German police swoop on gang of foreign dating scammers

German police said Wednesday they had arrested 11 suspected members of a Nigerian mafia group behind a large-scale dating scam.

German police swoop on gang of foreign dating scammers

The Black Axe gang was involved internationally in “multiple areas of criminal activity”, with a focus in Germany on romance scams and money-laundering, Bavarian police said in a statement.

The dating trick was a “modern form of marriage fraud”, police said.

“Using false identities, the fraudsters for example signalled their intention to marry and in the course of further contact repeatedly demand money under various pretexts,” police said.

The money was subsequently transferred to Black Axe in Nigeria “via financial agents”, authorities said.

In the process, the gang used a “commodity-based money laundering” scheme where products, often with a seeming “charitable purpose” were bought and delivered to Nigeria.

Some 450 cases of romance scamming had been reported in the region of Bavaria in 2023 alone, with the damages rising to 5.3 million euros ($5.7 million), police said.

The suspects, who all held Nigerian citizenship and were aged between 29 and 53, were arrested in nationwide raids on Tuesday.

Law enforcement swooped on 19 properties, including both homes and asylum shelters, police said.

The Black Axe gang had “strict hierarchical structures under leadership in Nigeria” operating different territorial units, police said.
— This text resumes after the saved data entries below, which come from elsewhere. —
/-! ### Pins, start-up, JTAG, the mailbox and registers -/

/-- The device at a phase of its start-up. -/
def dvPh (p : Phase) : Dev := { devUp with sys := { devUp.sys with phase := p } }
/-- A self-test that found bad ports and `lanes` bad lanes of link 31. -/
def tested (ports : List Nat) (lanes : Nat) : SelfTest := ⟨[], [], [], [], [], false, ports, [(31, lanes)]⟩

theorem test_witness_startUp :
    (let d := State.reset.dev; d.sys.resetN = false ∧ d.sys.pgHigh = false ∧ d.sys.powered = true ∧ d.sys.flashOp = none) ∧
    (let d : Dev := { State.reset.dev with sys := { State.reset.dev.sys with resetN := true } }; d.sys.phase = .inReset ∧ d.sys.thermtrip = false) ∧
    (let d : Dev := { State.reset.dev with sys := { State.reset.dev.sys with pgHigh := true } }; d.sys.resetN = false ∧ d.sys.pgHigh = true) ∧
    (devUp.sys.resetN = true ∧ devUp.sys.thermtrip = false ∧ devUp.alive = true ∧ (up devUp).live = true) ∧
    ((dvPh .firmware).sys.refclk = true ∧ (dvPh .firmware).sys.fwUse = []) ∧
    ([tested [] 1, tested [9] 1, tested [] 2].all testOk = true ∧ testFatal (tested [] 1) = 0 ∧ testFatal (tested [9] 1) = 16 ∧
      testFatal (tested [] 2) = 32) ∧
    ((dvPh .book).flag F.RLB_STATUS_sealed 0 = false ∧ ((bookCopies State.reset.fuses { (dvPh .book).sys with bookUse := [0] }).all fun c => c.2.2 != none) = true) ∧
    (dvPh .lpddr).secByte 12 0 = 0 ∧ (∀ r < 3, (devUp.setFld F.HIF_PORT_STATUS_role 1 r).fld F.HIF_PORT_STATUS_role 1 = r) := by decide +kernel

/-- The device with its book sealed, port W trained. -/
def dvOp : Dev := { devUp.setFld F.RLB_STATUS_sealed 0 1 with sys := { devUp.sys with hostTrained := [0], harts := 1 } }

theorem test_witness_jtag :
    devUp.sys.powered = true ∧ (∀ b < 2, let d := dvOp.setFld F.DBG_JTAG_CTRL_enable 0 b
      d.bar0Open 0 = true ∧ d.fld F.DBG_JTAG_CTRL_enable 0 = b) ∧ devUp.bar0Open 0 = false := by decide +kernel

theorem test_witness_mailbox :
    (∀ op ∈ [1, 2, 3, 4, 5, 6, 7, 8, 10], mailboxTakes devUp op) ∧ mailboxTakes (dvPh .shoulder) 9 ∧ ¬ mailboxTakes devUp 9 ∧
    stages [] 0 8192 ∧ stages (List.replicate 256 0) 1 8192 ∧ ¬ stages [] 1 8192 ∧
    (let d := { devUp.setFld F.WDN_MBX_STATUS_busy 0 1 with sys := { devUp.sys with shoulderDrain := true, flashOp := some (0, [0]) } }
     (up d).live = true ∧ d.flag F.WDN_MBX_STATUS_busy 0 = true ∧ d.drained 0 = true) ∧
    devUp.flashShut 0 256 = true ∧ devUp.flashShut 0x400000 256 = false ∧
    NMap.find? State.reset.fuses.keyHash 1 = none ∧ (NMap.find? State.reset.fuses.keyHash 0).isSome = true := by
  unfold mailboxTakes stages; decide +kernel

theorem test_witness_sideband :
    (devUp.sys.powered = true ∧ devUp.sys.phase ≠ .inReset) ∧ State.reset.dev.sys.phase = .inReset ∧
    crcOf 3 (uartHead 0x57 0x20 1 ++ [0]) ≠ crcOf 3 (uartHead 0x52 0x20 1) ∧ crcOf 3 (uartHead 0x52 0x20 1) < 2 ^ 16 := by decide +kernel

theorem test_witness_amendments :
    (∀ c ∈ [0, 1, 3, 4], let d := devUp.setFld F.RLB_AMEND_STATUS_code 0 c; (up d).open_ = true ∧ d.fld F.RLB_AMEND_STATUS_code 0 = c) ∧
    (let r := devUp.amRead; (amRefusal State.reset.fuses r.1 r.2.1 false).isSome = true ∧ r.1.sys = devUp.sys ∧ devUp.sys.amend = none) ∧
    (∀ a ∈ [AmendReq.route 0 [], .repair 0], let d : Dev := { devUp with sys := { devUp.sys with amend := some a } }
      (up d).live = true ∧ d.drained 0 = true ∧ (dv cv).drained 0 = false ∧ d.fld F.RLB_AMEND_COUNT_value 0 < 2 ^ 32 - 1) := by decide +kernel

theorem test_witness_registers :
    laneMapOk [] = true ∧ dvOp.portUp 0 = true ∧ dvOp.sys.harts ≠ 0 ∧ dvOp.bar0Open (2 ^ 26 - 1) = true ∧ dvOp.notP4 = true ∧ dvOp.awake = true ∧
    dvOp.fld F.HIF_STATUS_primary 0 = 0 ∧ (dvOp.setFld F.HIF_STATUS_primary 0 1).fld F.HIF_STATUS_primary 0 = 1 ∧
    plainRegs.length = 18 := by decide +kernel

theorem test_witness_forcedWakes :
    (let d := dvWait (wt true false false) 0 []; (up d).open_ = true ∧ (d.sleeper 0 0).isSome = true ∧ (d.sleeper 0 15).isSome = false) := by
  decide +kernel

theorem test_witness_queueReset : ∀ st_ ∈ [1, 2, 3], let d := (dvQ st_ 1 true { fetched := [cmd0] } []).setFld F.XLT_CTX_STATUS_faulted 1 1
    (up d).open_ = true ∧ queueOk 1 0 = true ∧ d.qState 1 0 = st_ ∧ d.ctxFaulted 1 = true := by decide +kernel

theorem reset_inv : Inv State.reset := by
  refine ⟨by decide +kernel, by rfl, fun k h => ?_, by decide +kernel⟩
  show NMap.find? [(0, Config.factoryKeyHash)] k = none
  simp [NMap.find?]; omega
The group had a “significant influence” on politics and public administrations, in particular in Nigeria.

Globally, the gang’s main areas of operation were “human-trafficking, fraud, money-laundering, prostitution and drug-trafficking”.

Black Axe operated under the cover of the Neo Black Movement of Africa, an ostensibly charitable organisation used as “camouflage” for the gang’s structures.

The action against Black Axe was the first of its kind in Germany, police said.